Methylation May Affect Vitamin D's Influence on MS
Dr. Ramagopalan and his colleagues are examining sets of twins as part of ongoing studies of the epigenetics of MS. Each set includes one twin with MS and one without. Recently, the investigators studied DNA methylation in the twins' CD4+ T-cells using an Illumina 27k array, which covers approximately 0.1% of DNA methylone. They found "about 120 differentially methylated regions or methylation-variable positions," including hypomethylation and hypermethylation in the affected twins, said Dr. Ramagopalan.
After examining three of these twin pairs to determine whether vitamin D receptor binding was affected by DNA methylation, the group found that methylation at promoter sites correlated with the absence of vitamin D receptor binding. Conversely, lack of methylation correlated with high levels of vitamin D receptor binding. Methylation associated with MS also appeared to affect vitamin D receptor binding. In affected twins, hypermethylation correlated with little or no vitamin D receptor binding. "Methylation associated with MS may affect the influence of vitamin D in patients with MS," said Dr. Ramagopalan.
Vitamin D May Influence the Expression of Thousands of Genes
These results extend and complement the findings of Dr. Ramagopalan's previous studies. In 2010, he and his colleagues investigated whether the vitamin D receptor was more or less likely to bind to genes associated with 47 diseases. The researchers found that genes associated with autoimmune diseases such as type 1 diabetes, Crohn's disease, MS, and colorectal cancer were unusually enriched for vitamin D receptor binding sites.
At the time, approximately 10 genes were associated with MS, and more have been associated with the disease since then. In the group's updated analysis, performed in 2012, 80% of the more than 60 MS-associated genes had vitamin D receptor binding near them.

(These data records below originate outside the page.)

/-- The frame would leave port `l` longer than LN_MAXFRAME because of its protection (R111). -/
def State.tooLong (s : State) (l : Nat) (f : Frame) : Bool :=
  l < 1024 && s.portProtect l && f.endNoted && decide (s.fld (lnReg l 0x10) 13 0 < s.outLen l f)
/-- TX_OVERSIZE_DROP of a lane counts. -/
def State.oversizeDrop (s : State) (l : Nat) : State := s.event (scPage l) 0x61 (l % 16) 1 1

/-- The frame at the head of a queue is stamped (R139–R142). -/
def State.stamp (s : State) (q n : Nat) (f : Frame) : State :=
  let l := queueLane q
  let w := s.weight q
  let sum := s.weightSum l
  let len := s.tagLen l f
  let tag := (tagMax (s.virtualClock l) (s.lastTag q) + serviceTime (s.byteTime l) len sum w) % tagMod
  (s.setLastTag q tag).modFrame n fun x => { x with tag := some tag, stampW := w, stampWt := sum, stampLen := len }

/-- A frame has become the head of its queue: on a protected port it is tested for a serving transmit record (R88) and
for its length (R111); at the reserved PN it waits for the write-back (R323); then it is stamped (R140). -/
def execQueueHeadStamp (q : Nat) (s : State) : Outcome :=
  done (
    match s.queue q with
    | [] => s
    | n :: _ =>
      match s.frame n with
      | none => s
      | some f =>
        let l := queueLane q
        let drop (s : State) : State := ((s.leaveQueue q n).endFrame n).newHead q
        if f.tag.isSome then s
        else if s.portProtect l then
          match s.txContext l with
          | none => (drop s).scBump l 14
          | some i =>
            match (s.ctx i).serving with
            | none => (drop s).scBump l 14
            | some r =>
              if s.tooLong l f then (drop s).oversizeDrop l
              else if (s.ctxCached i).isSome && !s.pnUsable i r then (s.writeBack i).stamp q n f
              else s.stamp q n f
        else s.stamp q n f)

The vitamin D receptor tends to bind to intragenic or intronic binding sites, and Dr. Ramagopalan's group wanted to understand how this tendency affects gene expression. The investigators found that vitamin D receptors bound to strong enhancer sites and active promoter sites at more than 60 times the rate that would result from chance. "This suggested that the binding of vitamin D receptors to these regions should influence gene expression," said Dr. Ramagopalan. The investigators also found that when the Epstein–Barr virus protein EBNA-3 was knocked out, vitamin D was associated with the differential expression of approximately 4,000 genes.
In subsequent studies, the researchers exposed in utero mice to vitamin D deficiency. The number and type of genes expressed were different in these mice, compared with control mice. Genes that were upregulated in mice exposed to vitamin D deficiency were also upregulated in their offspring, and the same correspondence was true for genes that were downregulated in the parent mice. "This suggests that vitamin D impacts gene expression until adulthood, and this impact also lasts until the next generation," said Dr. Ramagopalan. "We're actively trying to study the mechanism and how this potentially may relate to complex disease."